→ TASK INSTRUCTIONS
Go to the line holding "s with time" in the entries below and write out exactly every line down to and including the line holding "def State.timerDue (s".

→ EXERCISE DATA
■ ■ ■ ■

/-- TEMP_SENSOR_CONVERSION: the sensors act on their thresholds, and on a boot that R381 holds until TC has stayed at or below
SHUTDOWN_C − 15 °C for 1 s. DEDUCED, log entry 48. -/
def execTempSensorConversion (t : Time) (pd : Nat) (reading : Int) (s : State) : Out :=
  inRange "PD" pd 32 <| always t s (fun s =>
    if !s.sensing then s
    else
      let s := s.sensorReading pd reading
      match s.boot.held with
      | none => s.thermal
      | some b =>
        if s.controlTemp ≤ 8 * ((s.v K.THERMAL_SHUTDOWN_C : Int) - 15) then
          let since := s.boot.coolSince.getD s.time
          let s := { s with boot := { s.boot with coolSince := some since } }
          if since + 1000000000 ≤ s.time then s.bootRest b else s
        else { s with boot := { s.boot with coolSince := none } })

/-! ### The host link (R408, R410) -/

/-- The link is down: LINK_GEN and LINK_WIDTH read 0. -/
def State.linkDown (s : State) : State :=
  State.raise { s with host := { s.host with linkUp := false, gen := 0, width := 0 } } F.HOST_LINK_DOWN {}

/-- PERST_ASSERT: a fundamental reset clears VF Enable as well, so the virtual functions cease to exist. DEDUCED, log entry 42. -/
def execPerstAssert (t : Time) (s : State) : Out :=
  always t s (fun s =>
    let s := { s with host := { s.host with perstLow := true } }
    if !s.up || !s.hostRole then s
    else
      let s := s.awake.linkDown.flrAll.countFlr 1
      let vfs := s.funcs.filter (· ≠ 0)
      let s := { s with host := { s.host with vfEnable := false, numVfs := 0 } }
      s.each vfs State.endVf)

/-- PERST_RELEASE: the link trains again. -/
def execPerstRelease (t : Time) (s : State) : Out :=
  always t s (fun s => { s with host := { s.host with perstLow := false } })

/-- HOST_LINK_UP. -/
def execHostLinkUp (t : Time) (gen width : Nat) (s : State) : Out :=
  live t s (fun s =>
    if s.host.perstLow || !s.hostRole then s
    else State.endFault { s with
      host := { s.host with linkUp := true, gen := gen, width := width }
      pins := { s.pins with wakeN := false } } F.HOST_LINK_DOWN 0)

/-- HOST_LINK_DOWN. -/
def execHostLinkDown (t : Time) (s : State) : Out :=
  live t s (fun s => if s.host.linkUp then s.linkDown else s)

/-! ### Waking (R372, R375, R376) -/

/-- WAKE_MASK bit of a source. -/
def wakeBit : WakeSource → Nat
  | .can0 => 0 | .can1 => 1 | .recInput => 2 | .host => 3 | .timer => 4 | .mgmtEth => 5

/-- Table 16-4 lists the source for a ladder state. DEDUCED, log entry 45. -/
def wakeListed (n : Nat) (w : WakeSource) : Bool :=
  match n, w with
  | 2, _ => true
  | 3, .mgmtEth => false
  | 3, _ => true
  | 4, .host | 5, .host | 4, .mgmtEth | 5, .mgmtEth => false
  | 4, _ => true
  | 5, _ => true
  | _, _ => false

/-- Exit from L4 or L5: the switched rails and the regulator come back, DRAM is trained and initialised as at reset, and the
units are tested. DEDUCED, log entry 46. -/
def State.coreBack (s : State) (b : BootFacts) : State :=
  let s := s.suppliesOn
  match s.dramUp b with
  | some s => s.bootUnits b
  | none => s.bootFailed

/-- Return to L0 from the deepest state reached. From L2 and L3 every channel's first retrain falls due at once. From L5
TIME_NOW resumes from the always-on count, and the time base is in FREERUN (R257). -/
def State.wake (s : State) (w : WakeSource) (ao : Time) (b : BootFacts) : State :=
  let n := s.power.ladder
  let s := State.setRo { s with power := { s.power with ladder := 0, entering := none } } K.POWER_CONFIG_WAKE_CAUSE
    (2 ^ wakeBit w)
  if n = 2 ∨ n = 3 then
    { s with
      dram := { s.dram with due := Store.map s.dram.due (fun _ _ => s.time) }
      pins := { s.pins with wakeN := w == .host } }
  else if n = 4 then s.coreBack b
  else if n = 5 then
    let s := { s with time := ao, tb := { s.tb with state := .freerun } }
    s.coreBack b
  else s

/-- A wake source acts where its WAKE_MASK bit is set and Table 16-4 lists it for the state held or being entered. -/
def State.mayWake (s : State) (w : WakeSource) : Bool :=
  bit (s.v K.POWER_CONFIG_WAKE_MASK) (wakeBit w) && wakeListed (s.power.entering.getD s.power.ladder) w

/-- The timer has expired: WAKE_AT from L2 to L4, WAKE_AFTER_S in L5. -/
def State.timerDue (s : State) : Bool :=
  if s.power.ladder = 5 then s.v K.POWER_CONFIG_WAKE_AFTER_S ≠ 0
  else
    let at_ := s.v K.POWER_CONFIG_WAKE_AT
    at_ ≠ 0 && at_ ≠ 2 ^ 64 - 1 && at_ ≤ s.time

/-- LADDER_WAKE. -/
def execLadderWake (t : Time) (w : WakeSource) (aoSeconds : Time) (b : BootFacts) (s : State) : Out :=
  always t s (fun s =>
    if s.sensing && s.mayWake w && (w ≠ .timer || s.timerDue) then s.wake w aoSeconds b else s)

/-- WAKE_TIMER. -/
def execWakeTimer (t : Time) (aoSeconds : Time) (b : BootFacts) (s : State) : Out :=
  always t s (fun s => if s.sensing && s.mayWake .timer && s.timerDue then s.wake .timer aoSeconds b else s)

end Sys2Proof.Machine
end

■ ■ ■ ■

→ YOUR SOLUTION
    let s := { s with time := ao, tb := { s.tb with state := .freerun } }
    s.coreBack b
  else s

/-- A wake source acts where its WAKE_MASK bit is set and Table 16-4 lists it for the state held or being entered. -/
def State.mayWake (s : State) (w : WakeSource) : Bool :=
  bit (s.v K.POWER_CONFIG_WAKE_MASK) (wakeBit w) && wakeListed (s.power.entering.getD s.power.ladder) w

/-- The timer has expired: WAKE_AT from L2 to L4, WAKE_AFTER_S in L5. -/
def State.timerDue (s : State) : Bool :=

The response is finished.